• _Supplied data_
/-- One SCK period of a transaction answered, with no command waiting (R170, R172, R173; that it is what a
step does then is the model's choice, logs 1 and 15): SDO shows the byte being sent, most significant bit
first, and the bit count goes up by one. After the eighth bit of a byte, DATA sends the capture's next
byte, 0x00 at or past the window's size, IGNORE sends 0x00, and OFFSET awaits its low byte; the eighth
bit of a command byte, a window code and the low byte waits for its command. The bits sampled on SDI spell
that command, most significant bit first; CommandByteActsAtItsEighthBit has the codes. -/
def Obligations.SerialClockMovesOneBit : Prop :=
  ∀ (s : State) (b b2 : Byte), s.pending = [] →
    let p := s.port
    let size := [16, 512, 128, 70, 8, 48, 80, 36].getD p.window 0
    let sent := fun (q : Port) (x : Byte) => { s with port := { q with bitCount := 0, sdo := some x } }
    s.sdoLevel = p.sdo.map (fun x => x.getLsbD (7 - p.bitCount))
    ∧ (p.phase ≠ none → p.bitCount < 7 →
      step s = .next { s with port := { p with bitCount := p.bitCount + 1 } })
    ∧ (p.phase = some .data → p.bitCount = 7 →
      step s = .next (sent { p with position := p.position + 1 }
        (if p.position + 1 < size then p.capture.getD (p.position + 1) 0 else 0)))
    ∧ (p.phase = some .ignore → p.bitCount = 7 → step s = .next (sent p 0))
    ∧ (p.phase = some .offset → p.bitCount = 7 →
      step s = .next (if p.lowByte then s else sent { p with lowByte := true } 0))
    ∧ (p.phase = some .command ∨ p.phase = some .window → p.bitCount = 7 → step s = .next s)
    ∧ sdiCommand .command (bitsOfByte b) = some (commandOfByte b)
    ∧ sdiCommand .window (bitsOfByte b) = some (.readWindowCode b)
    ∧ sdiCommand .offset (bitsOfByte b ++ bitsOfByte b2)
      = some (.readCapture (BitVec.ofNat 16 (b.toNat * 256 + b2.toNat)))

/-- The command byte (R172, R173, R178): SNAPSHOT copies the live counters into the bank, SNAPSHOT_CLEAR
also clears them and the attention set, HISTORY_CLEAR empties the history, each ACCEPTED with capture
valid clear; READ waits in WINDOW with both fields standing; any byte that is no command is REFUSED
and acts on nothing. Nothing else changes. The byte decides by the codes of R185. -/
def Obligations.CommandByteActsAtItsEighthBit : Prop :=
  ∀ (s : State) (b : Byte), s.port.phase = some .command →
    let done := fun (k : PortCommand) => { s.port with
      phase := some .ignore, bitCount := 0, command := some k, outcome := .accepted
      captureValid := false, sdo := some 0 }
    commandOfByte b = (if b.toNat = 1 then .read else if b.toNat = 2 then .snapshot
      else if b.toNat = 3 then .snapshotClear else if b.toNat = 4 then .historyClear
      else .refusedCommand b)
    ∧ exec .snapshot s
      = .next { s with port := done .snapshot, stats := { s.stats with bank := s.stats.live } }
    ∧ exec .snapshotClear s = .next { s with
      port := done .snapshotClear
      stats := { live := Vector.replicate 20 0, bank := s.stats.live, attention := [] } }
    ∧ exec .historyClear s = .next { s with
      port := done .historyClear, checker := { s.checker with history := [] } }
    ∧ exec .read s = .next { s with
      port := { s.port with
        phase := some .window, bitCount := 0, command := some .read, sdo := some 0 } }
    ∧ (b.toNat = 0 ∨ 4 < b.toNat → exec (.refusedCommand b) s = .next { s with
      port := { s.port with
        phase := some .ignore, bitCount := 0, command := none, outcome := .refused
        captureValid := false, sdo := some 0 } })

/-- HISTORY_CLEAR (R179): the history is empty, no counter, bank or attention number changes, and ATTN
falls if the attention set is empty. -/
def Obligations.HistoryClearLowersAttn : Prop :=
  ∀ s : State, s.port.phase = some .command →
    ∃ t, exec .historyClear s = .next t ∧ t.checker.history = [] ∧ t.stats = s.stats
      ∧ (s.stats.attention = [] → t.attn = false)
      ∧ (s.stats.attention ≠ [] → t.attn = true)

/-- The window code and the capture of a READ (R173, R174): a code of 0 to 7 is kept, any other refuses
the READ; the offset's last bit copies the whole window into the capture buffer at once, and the first
byte sent is byte number offset of the window, or 0x00 at or past its end. -/
def Obligations.ReadCapturesTheWindowAtOnce : Prop :=
  ∀ (s : State) (code : Byte) (offset : BitVec 16),
    (s.port.phase = some .window → code.toNat < 8 →
      exec (.readWindowCode code) s = .next { s with
        port := { s.port with
          phase := some .offset, bitCount := 0, window := code.toNat, lowByte := false
          sdo := some 0 } })
    ∧ (s.port.phase = some .window → 8 ≤ code.toNat →
      exec (.readWindowCode code) s = .next { s with
        port := { s.port with
          phase := some .ignore, bitCount := 0, outcome := .refused, captureValid := false
          sdo := some 0 } })
    ∧ (s.port.phase = some .offset → s.port.window < 8 →
      ∃ t, exec (.readCapture offset) s = .next t
        ∧ t.port.phase = some .data ∧ t.port.bitCount = 0 ∧ t.port.outcome = .accepted ∧ t.port.captureValid = true
        ∧ t.port.offset = offset.toNat ∧ t.port.position = offset.toNat
        ∧ t.port.capture.take (s.window s.port.window).length = s.window s.port.window
        ∧ t.port.sdo = some ((s.window s.port.window).getD offset.toNat 0)
        ∧ t = { s with port := t.port })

• _Work task_
Find the line with "else .refusedCommand b)" in the material above. Reproduce it and each line after it up to and including the line with "8 ≤ code.toNat →".

• _Exercise solution_
      else .refusedCommand b)
    ∧ exec .snapshot s
      = .next { s with port := done .snapshot, stats := { s.stats with bank := s.stats.live } }
    ∧ exec .snapshotClear s = .next { s with
      port := done .snapshotClear
      stats := { live := Vector.replicate 20 0, bank := s.stats.live, attention := [] } }
    ∧ exec .historyClear s = .next { s with
      port := done .historyClear, checker := { s.checker with history := [] } }
    ∧ exec .read s = .next { s with
      port := { s.port with
        phase := some .window, bitCount := 0, command := some .read, sdo := some 0 } }
    ∧ (b.toNat = 0 ∨ 4 < b.toNat → exec (.refusedCommand b) s = .next { s with
      port := { s.port with
        phase := some .ignore, bitCount := 0, command := none, outcome := .refused
        captureValid := false, sdo := some 0 } })

/-- HISTORY_CLEAR (R179): the history is empty, no counter, bank or attention number changes, and ATTN
falls if the attention set is empty. -/
def Obligations.HistoryClearLowersAttn : Prop :=
  ∀ s : State, s.port.phase = some .command →
    ∃ t, exec .historyClear s = .next t ∧ t.checker.history = [] ∧ t.stats = s.stats
      ∧ (s.stats.attention = [] → t.attn = false)
      ∧ (s.stats.attention ≠ [] → t.attn = true)

/-- The window code and the capture of a READ (R173, R174): a code of 0 to 7 is kept, any other refuses
the READ; the offset's last bit copies the whole window into the capture buffer at once, and the first
byte sent is byte number offset of the window, or 0x00 at or past its end. -/
def Obligations.ReadCapturesTheWindowAtOnce : Prop :=
  ∀ (s : State) (code : Byte) (offset : BitVec 16),
    (s.port.phase = some .window → code.toNat < 8 →
      exec (.readWindowCode code) s = .next { s with
        port := { s.port with
          phase := some .offset, bitCount := 0, window := code.toNat, lowByte := false
          sdo := some 0 } })
    ∧ (s.port.phase = some .window → 8 ≤ code.toNat →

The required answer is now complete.